More examples on Arithmetic Progression

Example 14:    The ratio of the sums of m and n terms of an A.P. is m2 : n2. Show that the ratio of the m^th and n^th terms is (2m – 1) : (2n – 1).
Solution. Let a be the first term and d the common difference of the given A.P. Then, the sums of m and n terms are given by
S_m = \(\frac { m }{ 2 }\) [2a + (m – 1) d], and  S_n = \(\frac { n }{ 2 }\) [2a + (n – 1) d]
respectively. Then,
\( \frac{{{S}_{m}}}{{{S}_{n}}}=\frac{{{m}^{2}}}{{{n}^{2}}}\Rightarrow \frac{\frac{m}{2}[2a+(m-1)d]}{\frac{n}{2}[2a+(n-1)d]}=\frac{{{m}^{2}}}{{{n}^{2}}} \)

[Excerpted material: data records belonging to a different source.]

-- ==== Sys2Proof/Machine/Operands.lean ====
section
/-! DEFINITION. The operands the rules name: `n`, `limit`, `L`, `W`, `M` (10_state.md R24, 00_scope.md R7), the bytes of IN and
OUT, and the finder's window and bound (40_match_finder.md R91, R92). -/

namespace Sys2Proof.Machine

/-- `n`, the value of IN_LEN (10_state.md R24). -/
def State.n (s : State) : Nat := s.inLen.toNat

/-- `limit`, the value of OUT_LIMIT (10_state.md R24). -/
def State.limit (s : State) : Nat := s.outLimit.toNat

/-- `L`, the instance's split (00_scope.md R6). -/
def State.split (s : State) : LengthBits := s.config.lengthBits

/-- `MemRead(IN, a, 1)` (00_scope.md R11): the byte written last, or the unspecified content of an index never written
(10_state.md R37, U9; log 5). -/
def State.inByte (s : State) (a : Nat) : Byte := (s.inMem.read a).getD (Config.unwrittenIn a)

/-- `MemRead(OUT, a, 1)` (00_scope.md R11), with unspecified content as for IN (log 5, log 17). -/
def State.outByte (s : State) (a : Nat) : Byte := (s.outMem.read a).getD (Config.unwrittenOut s.outEpoch a)

/-- The bytes of IN from `ip` on that lie below `n`, at most `count` of them: the engine reads IN only at indices below
IN_LEN (20_memory.md R51). -/
def State.streamBytes (s : State) (count : Nat) : List Byte :=
  (List.range (min count (s.n - s.ip))).map (fun j => s.inByte (s.ip + j))

/-- `max(0, ip - W)` (40_match_finder.md R91). -/
def State.windowStart (s : State) : Nat := s.ip - s.split.windowSize

/-- `min(M, n - ip)` (40_match_finder.md R92). -/
def State.lengthBound (s : State) : Nat := min s.split.maxMatch (s.n - s.ip)

/-- The host's view of CFG: `length_bits` in bits 3:0, other bits 0 (10_state.md R22). -/
def State.cfgWord (s : State) : Word := BitVec.ofNat 32 s.split.toNat

end Sys2Proof.Machine
end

\( \Rightarrow \frac{2a+(m-1)d}{2a+(n-1)d}=\frac{m}{n} \)
⇒ [2a + (m – 1) d] n = {2a + (n – 1) d} m
⇒ 2a (n – m) = d {(n – 1) m – (m – 1) n}
⇒ 2a (n – m) = d (n – m)
⇒ d = 2a
\( \text{Now, }\frac{{{T}_{m}}}{{{T}_{n}}}=\frac{a+(m-1)d}{a+(n-1)d} \)
\( =\frac{a+(m-1)2a}{a+(n-1)2a}=\frac{2m-1}{2n-1} \)